In this study, the serum Resolvin E1 levels were found to be higher in UC patients compared to the control group, but this difference was not statistically significant. Serum Resolvin E1 levels were not significantly different in active and remission term in UC patients. This may be explained by the fact that the number of patients included in the study was low and the severity of the disease in the active period was represented by mild or moderated activity. In assessing the efficacy of Resolvin E1 in predicting disease activity in UC, Resolvin E1 did not show a positive or strong correlation with CRP and p-MS. Therefore, Resolvin E1 is not considered to be a sufficient marker to demonstrate disease activity in UC. There are some limitations in our study. Total Mayo score was not used instead of p-MS in determining disease activity. In addition, the patients in the active period were not grouped according to the activity severity which is considered a missing aspect of the study. Furthermore, the strength of our study could be increased by measuring mucosal Resolvin E1 levels in addition to serum Resolvin E1 levels.

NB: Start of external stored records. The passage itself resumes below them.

/-- The start mark (R308): the nodes are at sample 0, and the quads go where no ring is in the hub (R336). -/
def startMark (c : Camp) (s : State) : State :=
  let s := if c.rings.any (·.place == 0) then decidePlace c s else s
  let s := modCamp (fun c => { c with
    phase := .running
    rings := c.rings.map fun x => { x with nodes := x.nodes.mapIdx fun a _ => { origin := c.nRamp, e := nodeDiv s x.ring a } } }) s
  let hub := match s.spx.camp with
    | some c => c.rings.any (·.place == 1)
    | none => false
  if hub then s else { s with bgt := { s.bgt with quads := 0 } }

/-- What a campaign does at a stride boundary: the stride's count, banks lost, the start mark, samples, windows. -/
def campStride (s : State) : State :=
  let s := modCamp (fun c => if c.phase = .accepted then c else { c with k := c.k + 1 }) s
  match s.spx.camp with
  | none => s
  | some c =>
    if c.phase = .stopping then stopDone s
    else
      let s := c.rings.foldl spxElig s
      let s := if c.phase = .waiting ∧ 0 ≤ c.k then startMark c s else s
      match s.spx.camp with
      | some c =>
        let ramp : Bool := match c.phase with
          | .running => decide (c.k < rampStrides c)
          | .ramping _ => true
          | _ => false
        let s := spxRegs_ (fun q => setF q F.SPX_STAT_ramp ramp.toNat) s
        if c.phase = .accepted ∨ c.phase = .waiting then s else spxWindows (c.rings.foldl (spxRingStride c) s)
      | none => s

/-- The array at a stride boundary: a campaign goes on, then a stop and a start act (R307, R321). -/
def spxBoundary (s : State) : State :=
  let s := campStride s
  let s := if s.spx.stopReq then stopNow s else s
  if s.spx.startReq then startNow s else s

/-- The clipped banks of the stride whose references were just made (R310). -/
def spxClip (s : State) : State :=
  let m := clippedBanks s
  if m = 0 then s else modCamp (fun c => { c with clip := (c.k, m) :: c.clip }) s

/-! ## Planning and restarts (R268, R313, R316) -/

/-- The floors of `div` in a planning stride (R316), highest ring first. -/
def divFloors (s : State) (c : Camp) : List SpxRing :=
  let T := c.tones.length
  let load := fun (x : SpxRing) (d : Nat) => hubLoad s x.ring x.bank c.ps T d
  let total := ((c.rings.filter (·.place == 1)).map fun x => load x 0).sum
  let lift := fun (acc : List SpxRing × Rat) (x : SpxRing) =>
    if x.place ≠ 1 then ({ x with floor := 0 } :: acc.1, acc.2)
    else
      let y := (List.range 15).foldl (fun (p : Nat × Rat) _ =>
        if (hubCap s (quadsOn s) : Rat) < p.2 then (p.1 + 1, p.2 - (load x p.1 - load x (p.1 + 1))) else p) (0, acc.2)
      ({ x with floor := y.1 } :: acc.1, y.2)
  (c.rings.reverse.foldl lift ([], total)).1

/-- The array's part of a planning stride: the placement in stride L − 1 before the start mark, the floors in every one after it
(R316). -/
def spxPlan (s : State) : State :=
  match s.spx.camp with
  | none => s
  | some c =>
    if c.phase = .accepted ∨ c.k < -1 then s
    else if c.k = -1 then decidePlace c s
    else
      let rings := divFloors s c
      let rose := (rings.zip c.rings).any fun x => x.2.floor == 0 && x.1.floor != 0
      let s := modCamp (fun c => { c with rings := rings }) s
      spxRegs_ (fun q =>
        let q := rings.foldl (fun q x => setF q (F.SPX_RINGr_STAT_div_floor x.ring) x.floor) q
        if rose then setFlag q F.SPX_STAT_overload else q) s

/-- The nodes of a ring that stream in the coming lap, their `ps` and the floor (R268, R308). -/
def streamPlan (s : State) (r : Nat) : Bool × Nat × Nat :=
  match s.spx.camp with
  | none => (false, 1, 0)
  | some c =>
    match c.rings.find? fun x => x.ring == r with
    | none => (false, 1, 0)
    | some x =>
      let soon := match c.phase with
        | .accepted => false
        | .waiting => decide (-1 ≤ c.k)
        | .stopping => false
        | _ => true
      if x.place = 1 && soon then (true, c.ps, x.floor) else (false, 1, 0)

/-- The nodes of a ring whose model has lost step: their windows in progress end incomplete, and a restart is due (R313).
DEDUCED: log 78. -/
def spxResync (r : Nat) (s : State) : State :=
  match s.spx.camp with
  | none => s
  | some c =>
    let one := fun (s : State) (a : Nat) =>
      if ((spxNodeOf s r a).getD {}).step ≠ .lost then s
      else
        let s := modSpx r a (fun y => { y with step := .due, sets := [] }) (endOpen r a s)
        spxRegs_ (fun q => kvSet q (statAt r a) (kvGet q (statAt r a) ||| 0x20)) s
    match c.rings.find? fun x => x.ring == r with
    | some x => foldN x.nodes.length one s
    | none => s

/-! ## Registers -/

/-- A write of a campaign register: ignored while a campaign runs (R305). -/
def spxWrite (ofs : Nat) (mask val : Word) (s : State) : State :=
  if flag s.spx.r F.SPX_STAT_run then cfgErr 11 s
  else spxRegs_ (fun q => kvSet q ofs ((kvGet q ofs &&& ~~~mask) ||| (val &&& mask))) s

/-- The clear of `resync` in `SPX_NODE_STAT`. -/
def spxNodeClear (val : Word) (s : State) : State :=
  if val.getLsbD 5 then
    let k := statAt (getF s.spx.r F.SPX_SEL_ring) (getF s.spx.r F.SPX_SEL_node)
    spxRegs_ (fun q => kvSet q k (kvGet q k &&& ~~~0x20)) s
  else s

/-- An SPX register that shows state. -/
def spxView (s : State) (ofs : Nat) : Option Word :=
  if ofs = R.SPX_NODE_STAT then
    let r := getF s.spx.r F.SPX_SEL_ring
    some (if 24 ≤ r then 0 else kvGet s.spx.r (statAt r (getF s.spx.r F.SPX_SEL_node)))
  else if ofs = R.SPX_LOAD then
    let load := match s.spx.camp with
      | some c => ((c.rings.filter fun (x : SpxRing) => x.place == 1).map fun (x : SpxRing) =>
        hubLoad s x.ring x.bank c.ps c.tones.length x.floor).sum
      | none => 0
    some (BitVec.ofNat 16 (min 65535 (hubCap s (quadsOn s) / 16)) ++ BitVec.ofNat 16 (min 65535 (load / 16).ceil.toNat))
  else none

/-! ## Commands -/

/-- BATON_ARRIVAL. -/
def execBatonArrival (ring : Fin 24) (port : PortEnd) (f : RxFrame) (s : State) : Host.Outcome State Fault Refusal :=
  .next (sortEvents s.flt.q9.length (spxResync ring (batonArrival ring port f s)))
/-- WAGGLE_SEND_COMPLETE. -/
def execWaggleSendComplete (ring : Fin 24) (port : PortEnd) (s : State) : Host.Outcome State Fault Refusal :=
  .next (stopDone (sendComplete ring port s))
/-- CAMPAIGN_START. -/
def execCampaignStart (_path : Path) (s : State) : Host.Outcome State Fault Refusal := whenCore campaignStart s
/-- CAMPAIGN_STOP. -/
def execCampaignStop (_path : Path) (s : State) : Host.Outcome State Fault Refusal := whenCore campaignStop s
/-- CAMPAIGN_BROADCAST. -/
def execCampaignBroadcast (s : State) : Host.Outcome State Fault Refusal := .next (campaignBroadcast s)
/-- STREAM_SAMPLE_TAKE. -/
def execStreamSampleTake (ring : Fin 24) (s : State) : Host.Outcome State Fault Refusal := .next (streamSampleTake ring s)
/-- PHASOR_RUN_RECEIVE. -/
def execPhasorRunReceive (ring : Fin 24) (s : State) : Host.Outcome State Fault Refusal := .next (phasorRunReceive ring s)
/-- WINDOW_END. -/
def execWindowEnd (ring : Fin 24) (node : Fin 256) (s : State) : Host.Outcome State Fault Refusal := .next (windowEnd ring node s)
/-- BIN_WRITE. -/
def execBinWrite (s : State) : Host.Outcome State Fault Refusal := .next (binWrite s)
/-- EXCITATION_RAMP_END. -/
def execExcitationRampEnd (s : State) : Host.Outcome State Fault Refusal := .next (excitationRampEnd s)

end Sys2Proof.Machine
end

In another aspect, the possible effects of potent anti-inflammatory and immunosuppressive drugs used in the treatment of UC on Resolvin E1 levels should also be considered.

When the data from our study were gathered together with the information in the literature, Resolvin E1 may be an important marker of UC due to its endogenous lipid mediator effects and anti-inflammatory properties involved in the resolution of inflammation. However, the association of Resolvin E1 with disease activity in IBD is not as strong as the valuable markers of disease severity and inflammation, such as CRP or TNF-alpha.